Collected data
= = = = = = =

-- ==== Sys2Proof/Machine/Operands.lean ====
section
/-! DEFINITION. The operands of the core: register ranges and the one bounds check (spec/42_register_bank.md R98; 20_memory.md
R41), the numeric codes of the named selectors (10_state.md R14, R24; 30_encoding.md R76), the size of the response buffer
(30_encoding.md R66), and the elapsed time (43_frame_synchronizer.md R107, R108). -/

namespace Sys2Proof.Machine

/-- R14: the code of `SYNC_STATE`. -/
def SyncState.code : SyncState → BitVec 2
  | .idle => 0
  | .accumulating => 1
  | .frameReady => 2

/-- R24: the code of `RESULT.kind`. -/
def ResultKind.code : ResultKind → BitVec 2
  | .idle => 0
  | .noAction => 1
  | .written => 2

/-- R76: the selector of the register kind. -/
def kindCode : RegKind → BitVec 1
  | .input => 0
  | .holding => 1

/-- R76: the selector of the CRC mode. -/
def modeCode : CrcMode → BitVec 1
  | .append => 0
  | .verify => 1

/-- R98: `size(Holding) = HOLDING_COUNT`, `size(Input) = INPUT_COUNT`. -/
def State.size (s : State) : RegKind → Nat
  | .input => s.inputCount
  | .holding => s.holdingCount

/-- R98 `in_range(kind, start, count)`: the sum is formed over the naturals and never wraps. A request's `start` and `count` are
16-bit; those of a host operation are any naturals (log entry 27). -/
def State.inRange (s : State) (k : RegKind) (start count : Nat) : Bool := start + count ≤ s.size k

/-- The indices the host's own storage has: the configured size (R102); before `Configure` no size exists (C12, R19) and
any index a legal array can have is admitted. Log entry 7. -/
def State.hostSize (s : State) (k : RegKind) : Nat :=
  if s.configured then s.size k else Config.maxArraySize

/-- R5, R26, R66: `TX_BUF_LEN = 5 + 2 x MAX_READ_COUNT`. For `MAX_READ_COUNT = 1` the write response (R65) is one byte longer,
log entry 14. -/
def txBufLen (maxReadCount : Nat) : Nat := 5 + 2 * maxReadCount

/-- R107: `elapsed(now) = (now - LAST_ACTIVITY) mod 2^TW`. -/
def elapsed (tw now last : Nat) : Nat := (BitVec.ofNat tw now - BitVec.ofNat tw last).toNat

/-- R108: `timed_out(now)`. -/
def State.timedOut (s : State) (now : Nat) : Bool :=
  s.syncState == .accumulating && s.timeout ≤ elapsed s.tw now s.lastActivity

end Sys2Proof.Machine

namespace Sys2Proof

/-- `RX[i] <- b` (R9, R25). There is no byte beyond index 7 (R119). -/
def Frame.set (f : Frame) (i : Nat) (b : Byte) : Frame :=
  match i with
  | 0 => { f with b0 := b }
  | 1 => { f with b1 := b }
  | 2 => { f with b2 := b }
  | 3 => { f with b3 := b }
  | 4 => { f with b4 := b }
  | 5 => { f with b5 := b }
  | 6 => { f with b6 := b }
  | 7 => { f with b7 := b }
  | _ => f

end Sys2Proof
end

= = = = = = =

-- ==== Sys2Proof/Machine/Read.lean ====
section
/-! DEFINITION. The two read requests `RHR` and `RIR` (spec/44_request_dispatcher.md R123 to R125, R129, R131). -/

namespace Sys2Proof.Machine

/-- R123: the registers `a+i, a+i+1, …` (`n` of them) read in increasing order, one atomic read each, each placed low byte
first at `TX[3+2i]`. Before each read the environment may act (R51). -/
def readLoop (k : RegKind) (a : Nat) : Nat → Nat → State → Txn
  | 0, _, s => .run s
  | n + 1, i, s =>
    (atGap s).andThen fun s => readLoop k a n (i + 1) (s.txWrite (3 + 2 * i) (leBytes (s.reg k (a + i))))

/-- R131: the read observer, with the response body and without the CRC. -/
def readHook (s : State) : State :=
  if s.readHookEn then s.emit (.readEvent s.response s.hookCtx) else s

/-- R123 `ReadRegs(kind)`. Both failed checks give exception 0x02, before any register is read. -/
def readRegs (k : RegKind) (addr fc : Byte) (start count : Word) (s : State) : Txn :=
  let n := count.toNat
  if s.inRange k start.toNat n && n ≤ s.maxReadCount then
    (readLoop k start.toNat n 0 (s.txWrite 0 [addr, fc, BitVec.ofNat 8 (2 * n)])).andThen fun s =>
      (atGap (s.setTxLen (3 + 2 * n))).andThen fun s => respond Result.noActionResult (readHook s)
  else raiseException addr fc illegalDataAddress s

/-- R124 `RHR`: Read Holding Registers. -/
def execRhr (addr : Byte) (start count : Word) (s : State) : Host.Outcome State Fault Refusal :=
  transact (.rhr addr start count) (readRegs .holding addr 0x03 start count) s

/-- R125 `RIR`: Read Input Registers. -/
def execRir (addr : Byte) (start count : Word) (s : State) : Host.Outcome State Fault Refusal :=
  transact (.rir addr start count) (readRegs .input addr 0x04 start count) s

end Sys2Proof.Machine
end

= = = = = = =

__Task prompt__
Find the word "inRange" in the data and copy out each line where it turns up.

__Problem solution__
def State.inRange (s : State) (k : RegKind) (start count : Nat) : Bool := start + count ≤ s.size k
  if s.inRange k start.toNat n && n ≤ s.maxReadCount then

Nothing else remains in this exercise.